Top of TASK DATA

-- ==== Sys2Proof/Certificates/Slice0/Obligations.lean ====
section
/-! DEFINITION. The statements about the model. -/

open Sys2Proof Sys2Proof.Machine

/-! ## Scalar operations -/

/-- R224: g0 reads as zero and a write to it is discarded, p0 reads as ones; every other register reads as the last
value written. A write of a register changes that register and its ready cycle and nothing else. -/
def Obligations.RegisterWrites : Prop :=
  ∀ (s : State) (lat : Nat),
    (∀ (r : BitVec 6) (x : Word) (n : Nat),
      (s.setG r x lat).cf.rg n = (if n = 0 then 0 else if n = r.toNat then x else s.cf.rg n) ∧
      SameRegsBut [r.toNat] s.cf (s.setG r x lat).cf ∧ SameControl s.cf (s.setG r x lat).cf ∧
      (s.setG r x lat).cf.pc = s.cf.pc ∧ (s.setG r x lat).cf.estat = s.cf.estat ∧
      SameMemory s (s.setG r x lat) ∧ SameUnits s (s.setG r x lat)) ∧
    (∀ (r : BitVec 5) (x : VWord) (n : Nat),
      (s.setV r x lat).cf.rv n = (if n = r.toNat then x else s.cf.rv n) ∧
      SameRegsBut [64 + r.toNat] s.cf (s.setV r x lat).cf ∧ SameControl s.cf (s.setV r x lat).cf ∧
      (s.setV r x lat).cf.pc = s.cf.pc ∧ (s.setV r x lat).cf.estat = s.cf.estat ∧
      SameMemory s (s.setV r x lat) ∧ SameUnits s (s.setV r x lat)) ∧
    (∀ (r : BitVec 4) (x : PWord) (n : Nat),
      (s.setP r x lat).cf.rp n = (if n = 0 then 0xFFFF else if n = r.toNat then x else s.cf.rp n) ∧
      SameRegsBut [128 + r.toNat] s.cf (s.setP r x lat).cf ∧ SameControl s.cf (s.setP r x lat).cf ∧
      (s.setP r x lat).cf.pc = s.cf.pc ∧ (s.setP r x lat).cf.estat = s.cf.estat ∧
      SameMemory s (s.setP r x lat) ∧ SameUnits s (s.setP r x lat))

/-- R225, R226: the operations of the integer group without queue operands write their result to gd, readable one turn
later, or three turns later for a division, which sets IDZ when its divisor is zero. R64, R208, R225, R226: with queue
operands the values popped stand for g[ra] and g[rb], and a flagged rd takes a push in place of the register write. R139: a FENCE holds a bundle whose pops or push have not
begun. R64, R65, R310, R355: what a flagged ra does to the queue it pops: a mailbox read takes the next dword of the oldest entry addressed to the thread, which leaves with its fourth; a token read takes the oldest placed token; a FIFO
read takes the head, and lets the oldest waiting push in. Where there is nothing to take, the thread waits in place at the
queue with its bundle undone. R64, R66, R142: a flagged rd is a release: it joins its FIFO when the thread's earlier accesses
have been performed, for which it waits in place (log entry 17); it enters at the tail while there is space, waits in place at
a full FIFO, and goes to a pop that waits. A FIFO of another partition gives zero, takes nothing, and sets XPART. -/
def Obligations.IntegerResults : Prop :=
  ((∀ (s : State) (rd ra rb : BitVec 6), s.acquired = true →
     (∀ x ∈ intOps,
       exec (x.1 ⟨false, false, false⟩ rd ra rb) s = .next (s.setG rd (x.2 (s.pg ra) (s.pg rb)) 1)) ∧
     (∀ x ∈ divOps,
       exec (x.1 ⟨false, false, false⟩ rd ra rb) s =
         .next ((s.setG rd (x.2 (s.pg ra) (s.pg rb)) 3).stickyIf (s.pg rb == 0) bitIdz))) ∧
   (∀ (s : State) (q : QFlags) (rd ra rb : BitVec 6), g3Trap s q rd ra rb = none →
     (queueHeld s q = true → ∀ x ∈ intOps, exec (x.1 q rd ra rb) s = .next s.retry) ∧
     (queueHeld s q = false → ∀ x ∈ intOps, ∀ t : State, t = g3Acquire s q rd ra rb x.2 → t.acquired = true →
       exec (x.1 q rd ra rb) s = .next (if q.qd then t else t.setG rd (x.2 (opA t q ra) (opB t q rb)) 1)) ∧
     (queueHeld s q = false → ∀ x ∈ divOps, ∀ t : State, t = g3Acquire s q rd ra rb x.2 → t.acquired = true →
       exec (x.1 q rd ra rb) s =
         .next ((if q.qd then t else t.setG rd (x.2 (opA t q ra) (opB t q rb)) 3).stickyIf (opB t q rb == 0) bitIdz)))) ∧
  (∀ (s : State) (rd ra rb : BitVec 6), s.acquired = true →
     let fk := s.cur.fk
     let n := ra.toNat % 8
     let fifoKey (n : Nat) : Nat := s.curCore / 16 * 64 + (qField s.cur.slot.qbind n).1
     let mine (k : Nat) : Prop := (s.fifo k).owner = some (s.frameTag fk)
     let pops (v : Word) (P : State → Prop) : Prop := ∀ x ∈ intOps,
       ∃ t : State, exec (x.1 ⟨false, true, false⟩ rd ra rb) s = .next t ∧
         (rd ≠ 0 → t.cf.rg rd.toNat = x.2 v (s.pg rb)) ∧ SameRegsBut [rd.toNat] s.cf t.cf ∧ SameMemory s t ∧ P t
     let waits (i : Instr) (w : Nat) (P : State → Prop) : Prop :=
       ∃ t : State, exec i s = .next t ∧ w ∈ t.cf.waits ∧ t.cf.pc = s.cur.bpc ∧ (t.slot s.cur.sk).state = .inPlace ∧
         SameRegsBut [] s.cf t.cf ∧ SameMemory s t ∧ P t
     (s.waitStands 1 = false → s.fenceHolds .load = false → s.queueTrap false n = none →
       (∀ (e : MailEntry) (pre post : List MailEntry), n = 0 → s.mailOf fk = pre ++ e :: post → e.frame = fk →
         (∀ x ∈ pre, x.frame ≠ fk) →
         pops (e.dwords.getD s.cf.mpos 0) (fun t =>
           t.cf.mpos = (if s.cf.mpos < 3 then s.cf.mpos + 1 else 0) ∧
           t.mailOf fk = if s.cf.mpos < 3 then s.mailOf fk else pre ++ post)) ∧
       (∀ (u : Token) (pre post : List Token), n = 1 → (s.core (frameCore fk)).tokens = pre ++ u :: post →
         u.frame = fk → u.placed = true →
         (∀ x ∈ pre ++ post, x.frame = fk → x.placed = true → u.order < x.order) →
         pops u.value (fun t => (t.core (frameCore fk)).tokens = pre ++ post)) ∧
       (∀ (y : Word) (ys : List Word), 2 ≤ n → mine (fifoKey n) → (s.fifo (fifoKey n)).items = y :: ys →
         (s.fifo (fifoKey n)).poppedAt ≠ some s.cycle →
         ((s.fifo (fifoKey n)).waiting = [] →
           pops y (fun t => (t.fifo (fifoKey n)).items = ys ∧ (t.fifo (fifoKey n)).waiting = [])) ∧
         (∀ (g w : Nat) (z : Word), g ≠ fk → (s.fifo (fifoKey n)).waiting = [⟨g, w, some z⟩] →
           (s.fifo (fifoKey n)).pushedAt ≠ some s.cycle →
           pops y (fun t => (t.fifo (fifoKey n)).items = ys ++ [z] ∧ (t.fifo (fifoKey n)).waiting = [] ∧
             ((t.frame g).held.get? w).isSome = true))) ∧
       (2 ≤ n → ¬mine (fifoKey n) → pops 0 (fun t => t.fifos = s.fifos ∧ t.cf.estat = s.cf.estat ||| 4)) ∧
       (∀ x ∈ intOps, let i : Instr := x.1 ⟨false, true, false⟩ rd ra rb
         (n = 0 → (∀ e ∈ s.mailOf fk, e.frame ≠ fk) → waits i 1 (fun t => t.cf.waitMail = some 1)) ∧
         (n = 1 → (∀ u ∈ (s.core (frameCore fk)).tokens, u.frame = fk → u.placed = false) →
           waits i 1 (fun t => t.cf.waitTok = some 1)) ∧
         (2 ≤ n → mine (fifoKey n) → (s.fifo (fifoKey n)).items = [] → (s.fifo (fifoKey n)).waiting = [] →
           waits i 1 (fun t => (t.fifo (fifoKey n)).waiting = [⟨fk, 1, none⟩])))) ∧
     (s.waitStands 3 = false → s.fenceHolds .store = false → s.queueTrap true (rd.toNat % 8) = none →
       ∀ x ∈ intOps,
         let i : Instr := x.1 ⟨true, false, false⟩ rd ra rb
         let v := x.2 (s.pg ra) (s.pg rb)
         let k := fifoKey (rd.toNat % 8)
         let f := s.fifo k
         (s.accIds fk ≠ [] → waits i 11 (fun t => t.fifos = s.fifos)) ∧
         (s.accIds fk = [] → mine k → f.pushedAt ≠ some s.cycle →
           (f.waiting = [] → f.items.length < 16 →
             ∃ t : State, exec i s = .next t ∧ (t.fifo k).items = f.items ++ [v] ∧ (t.fifo k).waiting = [] ∧
               SameRegsBut [] s.cf t.cf ∧ SameMemory s t) ∧
           (f.waiting = [] → 16 ≤ f.items.length →
             waits i 3 (fun t => (t.fifo k).items = f.items ∧ (t.fifo k).waiting = [⟨fk, 3, some v⟩])) ∧
           (∀ g w : Nat, g ≠ fk → f.items = [] → f.waiting = [⟨g, w, none⟩] → f.poppedAt ≠ some s.cycle →
             ∃ t : State, exec i s = .next t ∧ (t.fifo k).items = [] ∧ (t.fifo k).waiting = [] ∧
               (t.frame g).held.get? w = some v ∧ SameRegsBut [] s.cf t.cf ∧ SameMemory s t)) ∧
         (s.accIds fk = [] → ¬mine k →
           ∃ t : State, exec i s = .next t ∧ t.fifos = s.fifos ∧ t.cf.estat = s.cf.estat ||| 4 ∧
             SameRegsBut [] s.cf t.cf ∧ SameMemory s t)))

/-- R227, R228, SEL of R225: the 65-bit sum and difference with a carry from a predicate (field 0 gives 0), the
selection by a guard, and the comparison, whose predicate results set all 16 bits. R228: what each condition tests. -/
def Obligations.CarrySelectCompare : Prop :=
  (∀ (s : State) (rd ra rb : BitVec 6) (pc pd : BitVec 4) (inv : Bool) (c : Cond), s.acquired = true →
    let q : QFlags := ⟨false, false, false⟩
    let a := s.pg ra
    let b := s.pg rb
    let cin : Nat := if pc = 0 then 0 else ((s.pp pc).getLsbD 0).toNat
    exec (.adc q rd ra rb pc pd) s =
      .next ((s.setG rd (natWord (a.toNat + b.toNat + cin))).setP pd (boolP (decide (2 ^ 64 ≤ a.toNat + b.toNat + cin)))) ∧
    exec (.sbc q rd ra rb pc pd) s =
      .next ((s.setG rd (a - b - natWord cin)).setP pd (boolP (decide (a.toNat < b.toNat + cin)))) ∧
    exec (.sel q rd ra rb pc inv) s = .next (s.setG rd (if (s.pp pc).getLsbD 0 != inv then a else b)) ∧
    exec (.cmp q rd ra rb pd c) s =
      .next ((s.setG rd (if condHolds c a b then 1 else 0)).setP pd (if condHolds c a b then 0xFFFF else 0))) ∧
  (∀ (a b : Word),
    condHolds .eq a b = decide (a = b) ∧ condHolds .ne a b = decide (a ≠ b) ∧
    condHolds .lt a b = decide (a.toInt < b.toInt) ∧ condHolds .ge a b = decide (b.toInt ≤ a.toInt) ∧
    condHolds .ltu a b = decide (a.toNat < b.toNat) ∧ condHolds .geu a b = decide (b.toNat ≤ a.toNat) ∧
    condHolds .le a b = decide (a.toInt ≤ b.toInt) ∧ condHolds .gt a b = decide (b.toInt < a.toInt) ∧
    condHolds .leu a b = decide (a.toNat ≤ b.toNat) ∧ condHolds .gtu a b = decide (b.toNat < a.toNat) ∧
    condHolds .tst a b = decide (a &&& b ≠ 0) ∧ condHolds .ntst a b = decide (a &&& b = 0))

Bottom of TASK DATA

Would you filter the records and copy each line that contains the word "when"?

later, or three turns later for a division, which sets IDZ when its divisor is zero. R64, R208, R225, R226: with queue
queue with its bundle undone. R64, R66, R142: a flagged rd is a release: it joins its FIFO when the thread's earlier accesses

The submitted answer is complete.